The energy regulator will also look into the part played by National Grid.
What happened to cause the power cut?
The power cut has been described as an exceptional event, and it’s easy to see why as it was ultimately caused by a lightning strike that took out two power stations - Hornsea offshore wind farm and Little Barford Power Station.
This caused a huge power cut just before 5pm on Friday, August 9 and blackouts spread across the Midlands, the South East, South West, North West and North East of England, and Wales, taking out large parts of the rail network at a peak commuter time.
The equipment within the generators at each of the power stations should have been able to ride through the lightning strike, and such an event shouldn’t result in a countrywide power failure.
Power was restored to the networks within around 50 minutes of the initial outage, but the Ofgem investigation also found that local network operators may have exacerbated the problem - UK Power Networks began reconnecting customers without being asked to by the electricity system operator (ESO), which could have potentially jeopardised recovery of the system.
Following the Ofgem investigation, RWE Generation, which runs Little Barford Power Station, and Orstead, which runs Hornsea offshore wind farm have agreed to pay £4.5m. Distributor company UK Power Networks has agreed to pay £1.5m.

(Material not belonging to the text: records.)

/-! ### The readback check (R53) -/

/-- One channel's check against the current commanded at the previous update. A channel that enters FAULT leaves its link
group; a member whose segment has run out then ends it at this update, though its group goes on (assumption 77). -/
def checkReadback (v : Valve) (part : PartState) (r : Run Channels) : Run Channels :=
  let c := perValveGet r.st v
  match c.condition with
  | .fault => r
  | .normal | .direct =>
    let timer := if 150 < distance c.readback c.commanded then c.faultTimer + 1 else 0
    if timer < 50 then change r (fun cs => changeChannel cs v (fun c => { c with faultTimer := timer }))
    else
      let r := change r (fun cs => leaveGroup
        (changeChannel cs v (fun c => { c with condition := .fault, faultTimer := 50, commanded := 0 })) v)
      let r := emitAll r [.saw (.valveFault v), .notice .vdu .valveFault (w16 (valveIndex v))]
      match part with
      | .reset | .config => r
      | .run | .hold | .safe => emit r (.event (valveOwner v) (.channelFault v))

/-! ### Direct orders (R55 to R57) -/

/-- Why a direct order ends, in the order of the table of R57. -/
inductive DirectEnd where
  | safe | config | moving | ownerStarts | replaced | limit
deriving DecidableEq, Repr

/-- The end cause's number in the record (R57). -/
def directEndCode : DirectEnd → Nat
  | .safe => 1
  | .config => 2
  | .moving => 3
  | .ownerStarts => 4
  | .replaced => 5
  | .limit => 6

/-- The outcome of an end cause (R57). -/
def directEnding : DirectEnd → Ending
  | .safe => .abortedSafe
  | .config => .abortedConfig
  | .moving => .abortedOperator
  | .ownerStarts => .superseded
  | .replaced => .replaced
  | .limit => .done

/-- A direct order ended (R57): the record closes, the channel returns to an open segment at 0, and DIRECT_ENDED is
handed to the owner. The flow of HRV or HLV becomes 0 with it (assumption 69). The open segment counts its elapsed time from
this update on, as one that stood before it (assumption 82). -/
def endDirect (v : Valve) (d : DirectOrder) (cause : DirectEnd) (r : Run Channels) : Run Channels :=
  let faulted := (perValveGet r.st v).condition == .fault
  let r := change r (fun cs => changeChannel cs v (fun c =>
    { c with
        condition := if faulted then .fault else .normal
        segment := openSegment 0, preload := none, starved := false, profile := 0, direct := none }))
  emitAll r
    [.close d.order (directEnding cause) .none
      [w16 (valveIndex v), w16 d.demand, w16 (directEndCode cause), w16 d.ran, w16 (flag faulted)],
    .event (valveOwner v) (.directEnded v)]

/-- The end cause of a direct order that holds at an update, the first of R57's table. -/
def directCause (s : State) (d : DirectOrder) : Option DirectEnd :=
  if s.entry.vdu then some .safe
  else if 50 ≤ s.dle.est.vg then some .moving
  else if d.ownerStarted then some .ownerStarts
  else match s.wc with
    | some wc => if wc.directLimit ≤ d.ran then some .limit else none
    | none => none

/-- One channel's direct order at an update: its run time rises and its end conditions are tested (R56). -/
def stepDirect (s : State) (v : Valve) (r : Run Channels) : Run Channels :=
  match (perValveGet r.st v).direct with
  | none => r
  | some d =>
    let d := { d with ran := d.ran + 1 }
    match directCause s d with
    | none => change r (fun cs => changeChannel cs v (fun c => { c with direct := some d }))
    | some .limit => endDirect v d .limit (emit r (.saw (.directTimeout v)))
    | some cause => endDirect v d cause r

/-! ### Segment ends (R44, R45, R47) -/

/-- One millisecond of a channel's current segment (R43). -/
def advanceSegment (v : Valve) (c : Channel) : Channel :=
  if isProfile v then
    if c.segment.fresh then c
    else
      let g := { c.segment with elapsed := c.segment.elapsed + 1 }
      { c with segment := g, profile := segmentDemand g }
  else c
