-- ==== Sys2Proof/Machine/Lanes.lean ====
section
/-! DEFINITION. The order lanes (2.5): sampling, the taking of orders, the orders of the PART lane that EXC deals with, and
the commands of the family. -/
namespace Sys2Proof.Machine

/-! ### Lane state -/

/-- A lane's own record. -/
def laneOf (s : State) (l : Lane) : LaneRecord := perLaneGet s.exc.lanes l

/-- A change to a lane's own record. -/
def changeLane (l : Lane) (f : LaneRecord → LaneRecord) (s : State) : State :=
  changeExc s (fun e => { e with lanes := perLaneSet e.lanes l (f (perLaneGet e.lanes l)) })

/-- A lane state set, in the lane header and in the lane summary (R40, 2.6.2). The words 0x0C35 to 0x0C3F after the summary
are not written (assumption 64). -/
def setLaneState (l : Lane) (st : LaneState) (s : State) : State :=
  writeWords (changeLane l (fun r => { r with state := st }) s)
    [(laneBase l + 2, w16 (laneStateCode st)), (0x0C30 + laneIndex l, w16 (laneStateCode st))]

/-- A taken count set, in the lane header too (R34, R35). -/
def setTaken (l : Lane) (n : Word) (s : State) : State :=
  writeWord (changeLane l (fun r => { r with taken := n }) s) (laneBase l + 1) n

/-- The end of a sample that read the lane: the lane's own taken count and the time of the sample in the lane header (R25,
R35). -/
def markSampled (l : Lane) (s : State) : State :=
  writeWords (changeLane l (fun r => { r with sampled := s.exc.timeTag }) s)
    [(laneBase l + 1, (laneOf s l).taken), (laneBase l + 3, s.exc.timeTag)]

/-- Whether the part state lets a lane be read (R33). -/
def laneReadable (part : PartState) (l : Lane) : Bool :=
  match part, l with
  | .run, _ => true
  | .config, .part => true
  | .config, .shift | .config, .axle | .config, .hitch | .config, .brake => false
  | .reset, _ | .hold, _ | .safe, _ => false

/-- The words of the slot in which an order number stands (R32). -/
def readSlot (s : State) (l : Lane) (n : Word) : Slot :=
  let a := laneBase l + 8 + 8 * (n.toNat % 8)
  let rd (k : Nat) : Word := memRead s.mem (a + k)
  ⟨rd 0, rd 1, rd 2, rd 3, rd 4, rd 5, rd 6, rd 7⟩

/-! ### MEASURE and SET TIME (R173, R174) -/

/-- The first argument of a MEASURE order that is out of its range (R173). With argument 4 at 0 the others may hold any
value. -/
def badMeasure (slot : Slot) : Option Word :=
  let start := slot.a1.toNat
  let size := slot.a2.toNat
  let period := slot.a3.toNat
  let on := slot.a4.toNat
  if on = 0 then none
  else if 344 < start then some 1
  else if size < 8 || 352 < size || 352 < start + size then some 2
  else if period < 10 || 1000 < period then some 3
  else if 1 < on then some 4
  else none

/-- The ring started afresh, its write position in the header (R173). -/
def startRing (slot : Slot) (s : State) : State :=
  writeWord (changeExc s (fun e => { e with
    ring := ⟨true, slot.a1.toNat, slot.a2.toNat, slot.a3.toNat, slot.a1.toNat, 0⟩ })) 0x0018 slot.a1

/-- The ring stopped, with its set-up and position kept (R173). -/
def stopRing (s : State) : State := changeExc s (fun e => { e with ring := { e.ring with on := false } })

/-- The result words of a MEASURE record: start, size, period and on/off as stored (R173). -/
def ringWords (s : State) : List Word :=
  [w16 s.exc.ring.start, w16 s.exc.ring.size, w16 s.exc.ring.period, w16 (flag s.exc.ring.on)]

/-- A MEASURE order (R173). -/
def dealMeasure (o : OpenOrder) (slot : Slot) (s : State) : State :=
  match badMeasure slot with
  | some n => closeRecord o .refused .badArgument [n] s
  | none =>
    if s.wc.isNone then closeRecord o .refused .state [] s
    else
      let s := if slot.a4.toNat = 0 then stopRing s else startRing slot s
      closeRecord o .done .none (ringWords s) s

/-- A SET TIME order: the tag is loaded, and the record closes with the old tag and the new (R174). -/
def dealSetTime (o : OpenOrder) (value : Word) (s : State) : State :=
  let old := s.exc.timeTag
  let s := writeWord (changeExc s (fun e => { e with timeTag := value })) 0x0003 value
  closeRecord o .done .none [old, value] s

/-- One order of the PART lane by its kind, handed to its owner (R39). -/
def dealPart (o : OpenOrder) (slot : Slot) (s : State) : State :=
  match slot.kind.toNat with
  | 1 => dealValve o slot s
  | 2 => dealMeasure o slot s
  | _ => dealSetTime o slot.a1 s

/-! ### Taking -/

/-- A taken order dealt with: refused by the sampler when its kind is unknown on its lane (R37), and otherwise handed to
its owner (R38, R39). -/
def dealOrder (l : Lane) (o : OpenOrder) (slot : Slot) (s : State) : State :=
  if !kindKnown l slot.kind then closeRecord o .refused .unknownKind [] s
  else
    match l with
    | .shift => dealShift o slot s
    | .axle => dealAxle o slot s
    | .hitch => dealHitch o slot s
    | .brake => dealBrake o slot s
    | .part => dealPart o slot s

/-- An order taken (R35): the taken count rises, its record is placed, and it is dealt with. -/
def takeGranted (l : Lane) (slot : Slot) (s : State) : State :=
  let x := openRecord l slot (setTaken l ((laneOf s l).taken + 1) s)
  dealOrder l x.1 slot x.2

/-- The claim for a report place for one order (R36): granted, the order is taken; refused, the lane becomes WAITING.
The answer says whether it was granted. -/
def claimAndTake (l : Lane) (slot : Slot) (s : State) : Bool × State :=
  let s := acceptReportRead s
  if claimGranted s then (true, takeGranted l slot s) else (false, setLaneState l .waiting s)

/-- The pending orders taken in number order, at most as many as the sample found pending (R35). A refused claim ends
the sample. -/
def takePending (l : Lane) : Nat → State → State
  | 0, s => setLaneState l .active s
  | n + 1, s =>
    let x := claimAndTake l (readSlot s l (laneOf s l).taken) s
    if x.1 then takePending l n x.2 else x.2

/-- A sample that reads its lane (R34). -/
def sampleLane (l : Lane) (s : State) : State :=
  let posted := memRead s.mem (laneBase l)
  let d := (posted - (laneOf s l).taken).toNat
  let s :=
    if d ≤ 8 then takePending l d s
    else
      setLaneState l .active
        (placeNotice (laneSampler l) .laneOverrun (w16 (laneIndex l)) (setTaken l posted s))
  markSampled l s

/-- LANE_SAMPLE (R33, R34): one lane period. A lane that the part state does not let be read is PAUSED; in RESET nothing
is sampled or written. -/
def execLaneSample (l : Lane) (s : State) : Out :=
  if laneReadable s.svu.part l then .next (sampleLane l s)
  else
    match s.svu.part with
    | .reset => .next s
    | .config | .run | .hold | .safe => .next (setLaneState l .paused s)

/-! ### The order commands -/

/-- A slot's words, the arguments that are not used being 0. -/
def slotOf (kind tag flags : Word) (args : List Word) : Slot :=
  ⟨kind, tag, flags, args.getD 0 0, args.getD 1 0, args.getD 2 0, args.getD 3 0, args.getD 4 0⟩

/-- The sampler's taking of one order with the slot words given, where the part state lets the lane be read. -/
def orderTaken (l : Lane) (slot : Slot) (s : State) : State :=
  if laneReadable s.svu.part l then (claimAndTake l slot s).2 else s

/-- UNKNOWN_KIND (R37). -/
def execUnknownKind (l : Lane) (kind tag flags : Word) (s : State) : Out :=
  .next (orderTaken l (slotOf kind tag flags []) s)

/-- SHIFT ENABLE (R83). -/
def execShiftEnable (tag flags : Word) (s : State) : Out := .next (orderTaken .shift (slotOf 1 tag flags []) s)

/-- SHIFT STOP (R83). -/
def execShiftStop (tag flags : Word) (s : State) : Out := .next (orderTaken .shift (slotOf 2 tag flags []) s)

/-- SELECT (R65). -/
def execSelect (tag flags place : Word) (s : State) : Out := .next (orderTaken .shift (slotOf 3 tag flags [place]) s)

/-- NEUTRAL (R82). -/
def execNeutral (tag flags : Word) (s : State) : Out := .next (orderTaken .shift (slotOf 4 tag flags []) s)

/-- AXLE ENABLE (R92). -/
def execAxleEnable (tag flags : Word) (s : State) : Out := .next (orderTaken .axle (slotOf 1 tag flags []) s)

/-- AXLE STOP (R92). -/
def execAxleStop (tag flags : Word) (s : State) : Out := .next (orderTaken .axle (slotOf 2 tag flags []) s)

/-- AXLE MODE (R91). -/
def execAxleMode (tag flags mode : Word) (s : State) : Out := .next (orderTaken .axle (slotOf 3 tag flags [mode]) s)

/-- HITCH ENABLE (R109). -/
def execHitchEnable (tag flags : Word) (s : State) : Out := .next (orderTaken .hitch (slotOf 1 tag flags []) s)

/-- HITCH STOP (R109). -/
def execHitchStop (tag flags : Word) (s : State) : Out := .next (orderTaken .hitch (slotOf 2 tag flags []) s)

/-- SET WORK (R108). -/
def execSetWork (tag flags position draft mix : Word) (s : State) : Out :=
  .next (orderTaken .hitch (slotOf 3 tag flags [position, draft, mix]) s)

/-- SET LIMITS (R108). -/
def execSetLimits (tag flags upper floor rate : Word) (s : State) : Out :=
  .next (orderTaken .hitch (slotOf 4 tag flags [upper, floor, rate]) s)

/-- SET SLIP (R108). -/
def execSetSlip (tag flags limit relief : Word) (s : State) : Out :=
  .next (orderTaken .hitch (slotOf 5 tag flags [limit, relief]) s)

/-- RAISE (R110). -/
def execRaise (tag flags : Word) (s : State) : Out := .next (orderTaken .hitch (slotOf 6 tag flags []) s)

/-- LOWER (R111). -/
def execLower (tag flags : Word) (s : State) : Out := .next (orderTaken .hitch (slotOf 7 tag flags []) s)

/-- HOLD (R109). -/
def execHold (tag flags : Word) (s : State) : Out := .next (orderTaken .hitch (slotOf 8 tag flags []) s)

/-- RESUME (R112). -/
def execResume (tag flags : Word) (s : State) : Out := .next (orderTaken .hitch (slotOf 9 tag flags []) s)

/-- PARK ON (R143). -/
def execParkOn (tag flags : Word) (s : State) : Out := .next (orderTaken .brake (slotOf 1 tag flags []) s)

/-- PARK OFF (R143). -/
def execParkOff (tag flags : Word) (s : State) : Out := .next (orderTaken .brake (slotOf 2 tag flags []) s)

/-- CLEAR BREAKAWAY (R144). -/
def execClearBreakaway (tag flags : Word) (s : State) : Out := .next (orderTaken .brake (slotOf 3 tag flags []) s)

/-- SET STRETCH (R144). -/
def execSetStretch (tag flags switch cap : Word) (s : State) : Out :=
  .next (orderTaken .brake (slotOf 4 tag flags [switch, cap]) s)

/-- VALVE (R55). -/
def execValve (tag flags channel demand : Word) (s : State) : Out :=
  .next (orderTaken .part (slotOf 1 tag flags [channel, demand]) s)

/-- MEASURE (R173). -/
def execMeasure (tag flags start size period on : Word) (s : State) : Out :=
  .next (orderTaken .part (slotOf 2 tag flags [start, size, period, on]) s)

/-- SET TIME (R174). -/
def execSetTime (tag flags value : Word) (s : State) : Out := .next (orderTaken .part (slotOf 3 tag flags [value]) s)

end Sys2Proof.Machine
end

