/-- The checks of a TBU step: the loss of pedal sensing (R133), coupling, uncoupling and breakaway (R134, R135), the pulse
hold (R140), the mark of the SAFE floor (R141), the line check (R145), and the CHANNEL_FAULT of TBV (R142), with their
notices; the unassigned words of the brake status record; the events of the table as the steps that find them. The model's
choices in it: assumptions 5, 46, 47, 52, 67 and 87. -/
def Obligations.TrailerCouplingAndLineAreChecked : Prop :=
  ∀ (s : State) (tcpl : Bool), jobsRun s.svu.part = true →
    ∃ t, exec (.tbuStep tcpl) s = .next t ∧ t.inbox.tbu = [] ∧
      let a := s.tbu
      let b := t.tbu
      let set := (settingsOf s).brake
      let vg := s.dle.est.vg
      let total := if b.coupled = false ∧ b.breakaway = false then 0
        else min set.lineMax (max b.dsvc (max b.dpark b.dbrk) + min a.cap (b.dstr / 1000 + b.dpulse))
      let off : Prop := (set.tolerance : Int) < ((s.snu.tbp.value - (b.demand : Int)).natAbs : Int)
      (b.floorApplied = true ↔ s.svu.part = .safe ∧ b.coupled = true ∧ 500 ≤ vg ∧ total < set.safePressure) ∧
      HoldsWords t.mem 0x0ED3 (List.replicate 45 0) ∧
      (senseUsable s.snu.bpl = true ∨ senseUsable s.snu.bpr = true → b.senseLost = false) ∧
      (senseUsable s.snu.bpl = false → senseUsable s.snu.bpr = false → b.senseLost = true ∧
        (a.senseLost = false → NoticeRoom s → NoticeShown s t .tbu .brakeSenseLost 0)) ∧
      (a.coupled = true → b.coupled = tcpl) ∧
      (a.coupled = true → tcpl = false →
        b.couplingMs = 0 ∧ b.park = false ∧ b.dstr = 0 ∧ b.pulseRunning = false ∧
        b.breakaway = (a.breakaway || decide (100 ≤ vg)) ∧
        (100 ≤ vg → NoticeRoom s → NoticeShown s t .tbu .breakaway (w16 vg))) ∧
      (a.coupled = false → tcpl = false → b.coupled = false ∧ b.couplingMs = 0) ∧
      (a.coupled = false → tcpl = true → a.couplingMs < 198 → b.coupled = false ∧ b.couplingMs = a.couplingMs + 2) ∧
      (a.coupled = false → tcpl = true → 198 ≤ a.couplingMs →
        b.coupled = true ∧ b.couplingMs = 200 ∧ exec .couplingDetected s = .next t) ∧
      (a.coupled = false ∨ tcpl = true → b.park = a.park ∧ b.breakaway = a.breakaway) ∧
      (a.stretchOn = false ∨ b.coupled = false → b.dpulse = 0 ∧ b.pulseRunning = false) ∧
      (a.stretchOn = true → b.coupled = true →
        (s.cond.stretchPulse = true → b.dpulse = set.pulse ∧ b.pulseMs = 0 ∧ b.pulseRunning = true) ∧
        (s.cond.stretchPulse = false → a.pulseRunning = true → a.pulseMs ≤ 198 →
          b.dpulse = set.pulse ∧ b.pulseMs = a.pulseMs + 2 ∧ b.pulseRunning = true) ∧
        (s.cond.stretchPulse = false → a.pulseRunning = true → 198 < a.pulseMs →
          b.dpulse = 0 ∧ b.pulseRunning = false ∧ exec (.pulseHoldEnd tcpl) s = .next t) ∧
        (s.cond.stretchPulse = false → a.pulseRunning = false → b.dpulse = 0)) ∧
      (∀ v, VduEvent.channelFault v ∈ s.inbox.tbu →
        exec (.tbuChannelFault tcpl) s = .next t ∧ b.tbvFault = true ∧ b.state = .brakeFault) ∧
      (senseUsable s.snu.tbp = false ∨ b.state = .brakeFault →
        b.disagreeMs = 0 ∧ b.agreeMs = 0 ∧ b.lineFault = a.lineFault) ∧
      (senseUsable s.snu.tbp = true → b.state ≠ .brakeFault →
        (a.lineFault = false → ¬off → b.disagreeMs = 0 ∧ b.lineFault = false) ∧
        (a.lineFault = false → off → a.disagreeMs + 2 < set.responseTime →
          b.disagreeMs = a.disagreeMs + 2 ∧ b.lineFault = false) ∧
        (a.lineFault = false → off → set.responseTime ≤ a.disagreeMs + 2 →
          b.lineFault = true ∧ b.agreeMs = 0 ∧ exec (.lineFault tcpl) s = .next t ∧
          (NoticeRoom s → NoticeShown s t .tbu .lineFault (i16 s.snu.tbp.value))) ∧
        (a.lineFault = true → off → b.agreeMs = 0 ∧ b.lineFault = true) ∧
        (a.lineFault = true → ¬off → a.agreeMs + 2 < 1000 → b.agreeMs = a.agreeMs + 2 ∧ b.lineFault = true) ∧
        (a.lineFault = true → ¬off → 1000 ≤ a.agreeMs + 2 →
          b.lineFault = false ∧ b.disagreeMs = 0 ∧ exec (.lineRecovered tcpl) s = .next t ∧
          (NoticeRoom s → NoticeShown s t .tbu .lineRecovered (i16 s.snu.tbp.value))))

/-- An allotment (R151, R153): the available flow from the engine speed, and the grants in the order of priority, HTC's
row being withheld while SUPPLY_LOW is set. -/
def Obligations.AllotmentSharesFlow : Prop :=
  ∀ (s : State) (wc : WorkingCopy), s.svu.part ≠ .reset → s.wc = some wc →
    ∃ t, exec .allotment s = .next t ∧
      let a := s.sau
      let b := t.sau
      let eng := s.scu.channels.eng
      let n : Nat := match eng.state with
        | .valid => eng.accepted
        | .standstill => 0
        | .pending | .fault => wc.supply.lowIdle
      b.engineSpeed = n ∧ (b.substitute = true ↔ eng.state = .pending ∨ eng.state = .fault) ∧
      b.available = n * wc.supply.displacement / 4000 - wc.supply.lubeReserve ∧ b.time = s.exc.timeTag ∧
      b.tbu = ⟨a.tbu.request, min a.tbu.request b.available⟩ ∧
      b.ssq = ⟨a.ssq.request, min a.ssq.request (b.available - b.tbu.grant)⟩ ∧
      b.aeu = ⟨a.aeu.request, min a.aeu.request (b.available - b.tbu.grant - b.ssq.grant)⟩ ∧
      b.htc = ⟨a.htc.request,
        if b.supplyLow then 0 else min a.htc.request (b.available - b.tbu.grant - b.ssq.grant - b.aeu.grant)⟩ ∧
      b.unallotted = b.available - b.tbu.grant - b.ssq.grant - b.aeu.grant - b.htc.grant ∧
      b.tbu.grant + b.ssq.grant + b.aeu.grant + b.htc.grant ≤ b.available ∧
      (b.tbu.grant < b.tbu.request → b.ssq.grant = 0) ∧
      (b.tbu.grant < b.tbu.request ∨ b.ssq.grant < b.ssq.request → b.aeu.grant = 0) ∧
      (b.tbu.grant < b.tbu.request ∨ b.ssq.grant < b.ssq.request ∨ b.aeu.grant < b.aeu.request → b.htc.grant = 0) ∧
      (n ≤ 65535 → wc.supply.displacement ≤ 2000 → b.available ≤ 32767) ∧
      t.cond = { s.cond with supplyLow := b.supplyLow } ∧
      HoldsWords t.mem 0x0CA0
        [w16 b.available, w16 (flag b.supplyLow + 2 * flag b.substitute + 4 * flag (!senseUsable s.snu.psys)),
          w16 b.tbu.request, w16 b.tbu.grant, w16 b.ssq.request, w16 b.ssq.grant, w16 b.aeu.request, w16 b.aeu.grant,
          w16 b.htc.request, w16 b.htc.grant, w16 b.unallotted, w16 b.lowMs, w16 b.highMs, w16 b.engineSpeed] ∧
      memRead t.mem 0x0CAF = b.time
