/-- What no effect of a block changes. -/
structure Kept (s t : State) : Prop where
  enable : t.enable = s.enable
  pins : t.pins = s.pins
  svu : t.svu = s.svu
  scu : t.scu = s.scu
  snu : t.snu = s.snu
  dle : t.dle = s.dle
  cond : t.cond = s.cond
  ssq : t.ssq = s.ssq
  aeu : t.aeu = s.aeu
  htc : t.htc = s.htc
  tbu : t.tbu = s.tbu
  entry : t.entry = s.entry
  wc : t.wc = s.wc
  init : t.init = s.init
  choice : t.choice = s.choice
  pending : t.pending = s.pending
  timeTag : t.exc.timeTag = s.exc.timeTag
  alive : t.exc.alive = s.exc.alive
  lanes : t.exc.lanes = s.exc.lanes
  ring : t.exc.ring = s.exc.ring
  memory : memWf s.mem = true → memWf t.mem = true

theorem Kept.rfl (s : State) : Kept s s := by constructor <;> first | exact id | exact Eq.refl _

theorem Kept.trans {s t u : State} (h : Kept s t) (k : Kept t u) : Kept s u where
  enable := k.enable.trans h.enable
  pins := k.pins.trans h.pins
  svu := k.svu.trans h.svu
  scu := k.scu.trans h.scu
  snu := k.snu.trans h.snu
  dle := k.dle.trans h.dle
  cond := k.cond.trans h.cond
  ssq := k.ssq.trans h.ssq
  aeu := k.aeu.trans h.aeu
  htc := k.htc.trans h.htc
  tbu := k.tbu.trans h.tbu
  entry := k.entry.trans h.entry
  wc := k.wc.trans h.wc
  init := k.init.trans h.init
  choice := k.choice.trans h.choice
  pending := k.pending.trans h.pending
  timeTag := k.timeTag.trans h.timeTag
  alive := k.alive.trans h.alive
  lanes := k.lanes.trans h.lanes
  ring := k.ring.trans h.ring
  memory := fun w => k.memory (h.memory w)

theorem writeWords_kept (s : State) (ws : List (Nat × Word)) : Kept s (writeWords s ws) := by
  constructor <;> first | exact memWf_writeAll ws _ | exact Eq.refl _

theorem writeWord_kept (s : State) (a : Nat) (w : Word) : Kept s (writeWord s a w) := by
  constructor <;> first | exact memWf_write _ a w | exact Eq.refl _

theorem raiseCause_kept (c : Word) (s : State) : Kept s (raiseCause c s) := by
  constructor <;> first | exact id | exact Eq.refl _

theorem setVdu_kept (s : State) (x : Vdu) : Kept s (setVdu s x) := by
  constructor <;> first | exact id | exact Eq.refl _

theorem setSau_kept (s : State) (x : Sau) : Kept s (setSau s x) := by
  constructor <;> first | exact id | exact Eq.refl _

theorem setInbox_kept (s : State) (x : Inboxes) : Kept s (setInbox s x) := by
  constructor <;> first | exact id | exact Eq.refl _

theorem changeReports_kept (s : State) (f : Reports → Reports) : Kept s (changeReports s f) := by
  constructor <;> first | exact id | exact Eq.refl _

theorem changeNotices_kept (s : State) (f : Notices → Notices) :
    Kept s (changeExc s (fun e => { e with notices := f e.notices })) := by
  constructor <;> first | exact id | exact Eq.refl _

theorem acceptNoticeRead_kept (s : State) : Kept s (acceptNoticeRead s) :=
  changeNotices_kept s (fun n => { n with read := noticeReadIndex s })

theorem writeNotice_kept (b : Block) (k : NoticeKind) (ref : Word) (s : State) : Kept s (writeNotice b k ref s) := by
  unfold writeNotice
  exact (writeWords_kept _ _).trans ((changeNotices_kept _ (fun n => { n with write := _ })).trans (writeWord_kept _ _ _))

theorem placeNotice_kept (b : Block) (k : NoticeKind) (ref : Word) (s : State) : Kept s (placeNotice b k ref s) := by
  have h := acceptNoticeRead_kept s
  unfold placeNotice
  split
  · exact .rfl s
  all_goals
    dsimp only
    split
    · split
      · exact ((h.trans (writeNotice_kept ..)).trans (raiseCause_kept ..)).trans (raiseCause_kept ..)
      · exact (h.trans (writeNotice_kept ..)).trans (raiseCause_kept ..)
    · split
      · exact (h.trans (writeNotice_kept ..)).trans (raiseCause_kept ..)
      · exact h.trans (raiseCause_kept ..)

theorem acceptReportRead_kept (s : State) : Kept s (acceptReportRead s) := changeReports_kept s _

theorem advanceReports_kept (s : State) : Kept s (advanceReports s) :=
  (changeReports_kept s _).trans (writeWord_kept _ _ _)

theorem setReserved_kept (s : State) (n : Nat) : Kept s (setReserved s n) :=
  (changeReports_kept s _).trans (writeWord_kept _ _ _)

The £10.5 million raised will not go to compensating those affected by the power cut, it will instead be paid into a redress fund, which will be overseen by Energy Savings Trust, a charity. Following Ofgem's investigation.
Energy reforms ahead?
It seems National Grid shoulders none of the blame for the August power cut, but Ofgem is still looking into this and has identified a number of issues with the Grid's processes and procedures which need to be addressed to reduce the risk of future power cuts.
The regulator has ordered the company to review and change how it operates, and is now widening its own review into National Grid's role as ESO.
The regulator’s report has recommended the following three actions for UK energy companies:
- The part of National Grid that gives Britain power needs to be set up "the right way"
- New forms of generation - such as wind power - needed to be a more secure source of supply.
- Greater protection for critical infrastructure and the most vulnerable in the event of disconnection.
Jonathan Brearley, Ofgem's incoming chief executive, said: "As the energy market changes it is vitally important we futureproof the networks to ensure consumers continue to benefit from one of the most reliable electricity systems in the world."